(Saved entries)

Start of Block

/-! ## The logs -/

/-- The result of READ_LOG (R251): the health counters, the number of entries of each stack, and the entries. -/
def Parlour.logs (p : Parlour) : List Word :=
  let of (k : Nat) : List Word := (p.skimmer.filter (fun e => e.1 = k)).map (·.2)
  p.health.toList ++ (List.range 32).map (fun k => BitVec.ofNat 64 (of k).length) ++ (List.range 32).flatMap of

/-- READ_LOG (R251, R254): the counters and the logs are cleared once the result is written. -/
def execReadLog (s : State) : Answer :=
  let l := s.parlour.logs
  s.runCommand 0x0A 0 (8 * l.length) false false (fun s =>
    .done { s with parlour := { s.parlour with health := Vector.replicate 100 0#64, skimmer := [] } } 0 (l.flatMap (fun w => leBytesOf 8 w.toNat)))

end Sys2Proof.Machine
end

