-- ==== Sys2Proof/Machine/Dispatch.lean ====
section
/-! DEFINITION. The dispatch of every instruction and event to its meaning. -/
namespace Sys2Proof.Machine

End of Block
Start of Block

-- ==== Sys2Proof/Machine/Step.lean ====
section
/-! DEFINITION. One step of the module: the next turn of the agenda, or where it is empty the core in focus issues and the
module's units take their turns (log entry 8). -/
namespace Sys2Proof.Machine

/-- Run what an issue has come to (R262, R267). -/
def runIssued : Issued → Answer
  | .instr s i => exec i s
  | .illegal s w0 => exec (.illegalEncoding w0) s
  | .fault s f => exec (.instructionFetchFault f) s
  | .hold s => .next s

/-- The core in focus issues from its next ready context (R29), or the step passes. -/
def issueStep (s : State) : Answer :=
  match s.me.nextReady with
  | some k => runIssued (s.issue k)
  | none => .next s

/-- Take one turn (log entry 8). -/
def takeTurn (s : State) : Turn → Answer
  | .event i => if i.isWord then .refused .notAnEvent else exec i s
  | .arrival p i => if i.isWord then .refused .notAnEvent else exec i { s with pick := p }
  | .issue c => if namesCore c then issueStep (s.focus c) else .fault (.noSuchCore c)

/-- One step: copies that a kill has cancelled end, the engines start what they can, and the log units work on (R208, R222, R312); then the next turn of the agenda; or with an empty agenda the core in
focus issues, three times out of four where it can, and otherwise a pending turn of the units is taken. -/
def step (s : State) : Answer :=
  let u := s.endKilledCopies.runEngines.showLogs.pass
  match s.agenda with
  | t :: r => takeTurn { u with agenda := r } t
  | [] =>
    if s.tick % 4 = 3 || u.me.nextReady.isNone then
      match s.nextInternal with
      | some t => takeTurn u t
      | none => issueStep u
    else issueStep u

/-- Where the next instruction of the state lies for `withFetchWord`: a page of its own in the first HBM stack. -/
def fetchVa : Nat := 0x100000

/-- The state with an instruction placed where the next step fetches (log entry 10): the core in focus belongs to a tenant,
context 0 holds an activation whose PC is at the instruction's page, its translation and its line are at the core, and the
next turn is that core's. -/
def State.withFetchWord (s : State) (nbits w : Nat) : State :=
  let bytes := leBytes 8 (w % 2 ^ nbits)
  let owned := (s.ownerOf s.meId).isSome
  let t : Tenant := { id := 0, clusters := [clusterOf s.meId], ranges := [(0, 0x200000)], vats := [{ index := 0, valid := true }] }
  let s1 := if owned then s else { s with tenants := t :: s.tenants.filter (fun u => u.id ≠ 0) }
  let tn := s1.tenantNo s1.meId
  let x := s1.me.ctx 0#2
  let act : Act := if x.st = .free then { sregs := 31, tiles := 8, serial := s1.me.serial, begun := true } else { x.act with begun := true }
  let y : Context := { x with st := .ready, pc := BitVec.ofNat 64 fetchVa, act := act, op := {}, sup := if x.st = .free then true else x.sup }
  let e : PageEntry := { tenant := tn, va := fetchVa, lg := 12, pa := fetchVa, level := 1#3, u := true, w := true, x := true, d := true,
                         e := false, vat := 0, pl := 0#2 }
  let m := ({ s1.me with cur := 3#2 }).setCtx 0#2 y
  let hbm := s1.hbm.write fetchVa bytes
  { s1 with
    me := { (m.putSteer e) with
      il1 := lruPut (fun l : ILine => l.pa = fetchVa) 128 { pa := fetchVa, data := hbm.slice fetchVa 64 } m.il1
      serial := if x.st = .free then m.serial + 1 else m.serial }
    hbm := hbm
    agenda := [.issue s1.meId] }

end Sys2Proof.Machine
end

End of Block

Search each line of the data above for "false", and copy the lines where it occurs.

  s.runCommand 0x0A 0 (8 * l.length) false false (fun s =>
                         e := false, vat := 0, pl := 0#2 }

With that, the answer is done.